73. Girl With the Dragon Tattoo
It’s easier to immerse yourself in a movie with interesting characters when they are played with actors you don’t recognize. That’s especially the case in this Danish film and with the very convincing Swedish Noomi Rapace in the title role. I was carried away by this surprisingly violent and disturbing story. (That it’s part of a trilogy and in Swedish is called “Millenium: Men Who Hate Women” says a lot) The film looks great, the acting is convincing, and it’s full of full of odd twists. It’s long, but all the better to sink into this claustrophobic world of deceit, corruption, and a constellation of very flawed individuals.
Like the film ‘Insomnia’ it will probably be remade in an English speaking version for no discernible reason, so see this first.
70. Benny’s Video (1992) (Michael Heneke)
That this was done 18 years ago is testament to Heneke’s long search for moral clarity. A boy murders a young girl and catches the whole thing on his elaborate home video recording set up. He shows it to has parents, whose first questions are; “Did anybody see this?” rather than ‘get thee to a nuthouse’. You can anticipate elements of Cache, White Ribbon, Music Teacher and others in this slow and disturbing story.

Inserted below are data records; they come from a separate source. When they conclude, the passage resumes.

-- ==== Sys2Proof/Machine/Vector.lean ====
section
/-! DEFINITION. The vector class 0x2 (R145 to R149, R112 to R115, R392): lane-wise operations,
functions, reductions, conversion, loads and stores, quantising, broadcast, extraction, random
values. -/

namespace Sys2Proof.Machine

/-! ### Shape checks -/

/-- The fields of layout V that an operation with operands vd, va (and vb, vc where told) leaves
unused are zero (R132). -/
def vShape (f : LayV) (vb vc : Bool) : Bool :=
  (vb || f.vb = 0) && (vc || f.vc = 0) && f.sa = 0 && f.sb = 0 && f.imm = 0

/-- Writing vector results with marks, with the engine's beats (R126). -/
def putV (t : State) (p : At) (vd : BitVec 4) (lanes : List (BitVec 32)) (m : Marks) (beats : Nat) : State :=
  (t.updCtx p (fun c => c.setV vd (vregOf lanes m))).vecBeats p.core beats

/-- An operation on one source vector: element values to encoded elements. -/
def vec1 (s : State) (p : At) (f : LayV) (beats : Nat) (op : Frac → List Val → List Nat) : Res :=
  issue s p { v := [f.vd, f.va] } (s.vecRoom p) (firstFault [must (vShape f false false) 0x03, vfmt f.fmt])
    (fun t => putV t p f.vd (packLanes f.fmt (op (fracOf f.fmt) (vvals f.fmt ((s.ctx p).getV f.va))))
      (marksOf (s.ctx p) [f.va]) beats)

/-- A lane-wise operation on two source vectors. -/
def vec2 (s : State) (p : At) (f : LayV) (op : Frac → Val → Val → Nat) : Res :=
  let c := s.ctx p
  issue s p { v := [f.vd, f.va, f.vb] } (s.vecRoom p) (firstFault [must (vShape f true false) 0x03, vfmt f.fmt])
    (fun t => putV t p f.vd (packLanes f.fmt (List.zipWith (op (fracOf f.fmt)) (vvals f.fmt (c.getV f.va)) (vvals f.fmt (c.getV f.vb))))
      (marksOf c [f.va, f.vb]) 1)

/-- A lane-wise operation on three source vectors. -/
def vec3 (s : State) (p : At) (f : LayV) (op : Frac → Val → Val → Val → Nat) : Res :=
  let c := s.ctx p
  issue s p { v := [f.vd, f.va, f.vb, f.vc] } (s.vecRoom p) (firstFault [must (vShape f true true) 0x03, vfmt f.fmt])
    (fun t => putV t p f.vd (packLanes f.fmt
        (List.zipWith (fun a bc => op (fracOf f.fmt) a bc.1 bc.2) (vvals f.fmt (c.getV f.va))
          (List.zip (vvals f.fmt (c.getV f.vb)) (vvals f.fmt (c.getV f.vc)))))
      (marksOf c [f.va, f.vb, f.vc]) 1)

/-! ### Lane-wise operations -/

/-- The difference, rounded by the caller. -/
def subVal (a b : Val) : Val := addVal a (negVal b)
/-- The truth values of VCLT and VCEQ (R145). -/
def truth (b : Frac) (x : Bool) : Nat := if x then encFp b (.fin false 1 0) else zeroBits b false
/-- Whether a value is other than zero. -/
def nonZero (x : Val) : Bool := !(x.isFin && x.mag.1 = 0)

/-- VADD (R145). -/
def execVadd (p : At) (f : LayV) (s : State) : Res := vec2 s p f (fun b x y => encFp b (addVal x y))
/-- VSUB (R145). -/
def execVsub (p : At) (f : LayV) (s : State) : Res := vec2 s p f (fun b x y => encFp b (subVal x y))
/-- VMUL (R145). -/
def execVmul (p : At) (f : LayV) (s : State) : Res := vec2 s p f (fun b x y => encFp b (mulVal x y))
/-- VFMA (R145): rounded once. -/
def execVfma (p : At) (f : LayV) (s : State) : Res := vec3 s p f (fun b x y z => encFp b (addVal (mulVal x y) z))
/-- VMIN (R145, R63). -/
def execVmin (p : At) (f : LayV) (s : State) : Res := vec2 s p f (fun b x y => encFp b (minVal x y))
/-- VMAX (R145, R63). -/
def execVmax (p : At) (f : LayV) (s : State) : Res := vec2 s p f (fun b x y => encFp b (maxVal x y))
/-- VABS (R145). -/
def execVabs (p : At) (f : LayV) (s : State) : Res := vec1 s p f 1 (fun b l => l.map (fun x => encFp b (absVal x)))
/-- VNEG (R145). -/
def execVneg (p : At) (f : LayV) (s : State) : Res := vec1 s p f 1 (fun b l => l.map (fun x => encFp b (negVal x)))
/-- VSEL (R145): vc ≠ 0 picks va, else vb. -/
def execVsel (p : At) (f : LayV) (s : State) : Res := vec3 s p f (fun b x y z => encFp b (if nonZero z then x else y))
/-- VCLT (R145). -/
def execVclt (p : At) (f : LayV) (s : State) : Res := vec2 s p f (fun b x y => truth b (ltVal x y))
/-- VCEQ (R145). -/
def execVceq (p : At) (f : LayV) (s : State) : Res := vec2 s p f (fun b x y => truth b (eqVal x y))

/-! ### Functions (R147) -/

/-- VEXP2 (R147). -/
def execVexp2 (p : At) (f : LayV) (s : State) : Res := vec1 s p f 4 (fun b l => l.map (exp2Fp b))
/-- VLOG2 (R147). -/
def execVlog2 (p : At) (f : LayV) (s : State) : Res := vec1 s p f 4 (fun b l => l.map (log2Fp b))
/-- VRCP (R147). -/
def execVrcp (p : At) (f : LayV) (s : State) : Res := vec1 s p f 4 (fun b l => l.map (rcpFp b))
/-- VRSQRT (R147). -/
def execVrsqrt (p : At) (f : LayV) (s : State) : Res := vec1 s p f 4 (fun b l => l.map (rsqrtFp b))
/-- VSQRT (R147). -/
def execVsqrt (p : At) (f : LayV) (s : State) : Res := vec1 s p f 4 (fun b l => l.map (sqrtFp b))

It also anticipates the onset of the ubiquitous world of YouTube visuals and perhaps suggests (for parents, in particular) it’s time for greater commitment to a moral point of view that we don’t all descend into a numb and passive society of watchers. The ending is a shocker.
71. 1408 (2007 w/John Cusak)
This was recommended as being really strange and disturbing. It’s about a paranormal researcher who checks into a haunted hotel room. Based on a Steven King story, it’s a fun idea – the horrific and the mundane a la King – Cusak commits himself game-fully. But anything can happen in this wacky haunted hallucination of a hotel room – and it does – so after a while the characters might as well be shouting “BOO!”. There are some creepy and some creative moments, but it adds up to silly. And it goes on and on. I found myself admiring the pluck of the actors who commit themselves to these kind of endless unlikelihoods.
69. Daddy Longlegs (Josh and Benny Safdie)
Not the 1955 Fred Astaire movie by a long shot. Done mostly handheld and very New York with Ronald Bronstein as a less than responsible dad who wants to make the two weeks he gets with his two little boys as fun and memorable as possible. But the guy is a mess. I found Bronstein’s own film Frownland, another Brooklyn improv style ‘mumblecorps’ (sort of), enormously unpleasant, but his disarray as an actor and his terrific improv skills work perfectly here.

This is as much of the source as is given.